**Assigned task**
A verbatim reproduction of the lines below, from the line containing "def isReservedPa (pa" through the line containing "of a line. -/", both ends included, is the whole required output.

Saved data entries
┌────────
-- ==== Sys2Proof/Machine/Xlate.lean ====
section
/-! DEFINITION. Lines at their home slices, and translation: extents, TLBs, walks, permissions and keys (R47 to R61). -/

namespace Sys2Proof.Machine

/-! ## The physical map and homes (R47, R48) -/

/-- HBM (Table 03-1). -/
def isHbm (pa : Nat) : Bool := pa < 0xC000000000
/-- The device-register frames (Table 03-1). -/
def isDevFrame (pa : Nat) : Bool := 0x8000000000000 ≤ pa && pa < 0x8000100000000
/-- Host-homed memory (Table 03-1). -/
def isHostHomed (pa : Nat) : Bool := 0xC000000000000 ≤ pa && pa < 0x10000000000000
/-- A reserved range (Table 03-1). -/
def isReservedPa (pa : Nat) : Bool := !(isHbm pa || isDevFrame pa || isHostHomed pa)

/-- The HBM stack of a physical address (R47). -/
def hbmStack (pa : Nat) : Nat := pa / 2 ^ 36
/-- The channel of a physical address in its stack (R47). -/
def hbmChannel (pa : Nat) : Nat := pa / 256 % 32

/-- The home slice of a physical address (R48). -/
def homeSlice (pa : Nat) : Nat :=
  let l := pa / 128
  let h := l ^^^ (l >>> 17) ^^^ (l >>> 34)
  (h % 2 ^ 17) * 640 / 2 ^ 17

/-- Byte i of a line. -/
def lineByte (d : BitVec 1024) (i : Nat) : Byte := BitVec.ofNat 8 (d.toNat >>> (8 * i))

/-- A line from its bytes. -/
def lineOf (f : Nat → Byte) : BitVec 1024 := BitVec.ofNat 1024 (packElems 8 (fun i => (f i).toNat) 128)

/-- A line with byte i replaced. -/
def lineSet (d : BitVec 1024) (i : Nat) (b : Byte) : BitVec 1024 :=
  merge (BitVec.ofNat 1024 (255 <<< (8 * i))) d (BitVec.ofNat 1024 (b.toNat <<< (8 * i)))

/-- A byte at its home: the copy that the home slice holds of a host-homed line, else memory. -/
def State.homeByte (s : State) (pa : Nat) : Byte :=
  if isHostHomed pa then
    match tget? s.l2 (pa / 128) with
    | some l => lineByte l.data (pa % 128)
    | none => mget s.mem pa
  else mget s.mem pa

/-- n bytes at their homes. -/
def State.homeRead (s : State) (pa n : Nat) : List Byte := (List.range n).map fun i => s.homeByte (pa + i)

/-- A whole line at its home. -/
def State.homeLine (s : State) (line : Nat) : BitVec 1024 := lineOf fun i => s.homeByte (line * 128 + i)

/-- Whether the host path is coherent: CXL.cache is up (R390). -/
def State.coherentHost (s : State) : Bool := s.link.up && s.link.cxl

/-- The dirty bytes of a line, by address. -/
def dirtyBytes (line : Nat) (data : BitVec 1024) (dirty : BitVec 128) : List (Nat × Byte) :=
  ((List.range 128).filter fun i => dirty.getLsbD i).map fun i => (line * 128 + i, lineByte data i)

/-- A line of a home slice writes its dirty bytes to the host, if it is host-homed, and stays clean or, with `drop`, leaves the
slice and loses its scope record (Table 04-3, R339). HBM has the bytes of its own lines. -/
def State.hostBack (s : State) (line : Nat) (drop : Bool) : State :=
  match tget? s.l2 line with
  | none => s
  | some l =>
    let s := if isHostHomed (line * 128) then
        (dirtyBytes line l.data l.dirty).foldl (fun s p => { s with mem := mset s.mem p.1 p.2 }) s
      else s
    if drop then { s with l2 := tdel s.l2 line, homeRec := tdel s.homeRec line }
    else { s with l2 := tset s.l2 line { l with dirty := 0 } }

/-- Lines of one home slice (R11, Table 01-2): 512 KiB. -/
def sliceLines : Nat := 4096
└────────
**Solution to the problem**
def isReservedPa (pa : Nat) : Bool := !(isHbm pa || isDevFrame pa || isHostHomed pa)

/-- The HBM stack of a physical address (R47). -/
def hbmStack (pa : Nat) : Nat := pa / 2 ^ 36
/-- The channel of a physical address in its stack (R47). -/
def hbmChannel (pa : Nat) : Nat := pa / 256 % 32

/-- The home slice of a physical address (R48). -/
def homeSlice (pa : Nat) : Nat :=
  let l := pa / 128
  let h := l ^^^ (l >>> 17) ^^^ (l >>> 34)
  (h % 2 ^ 17) * 640 / 2 ^ 17

/-- Byte i of a line. -/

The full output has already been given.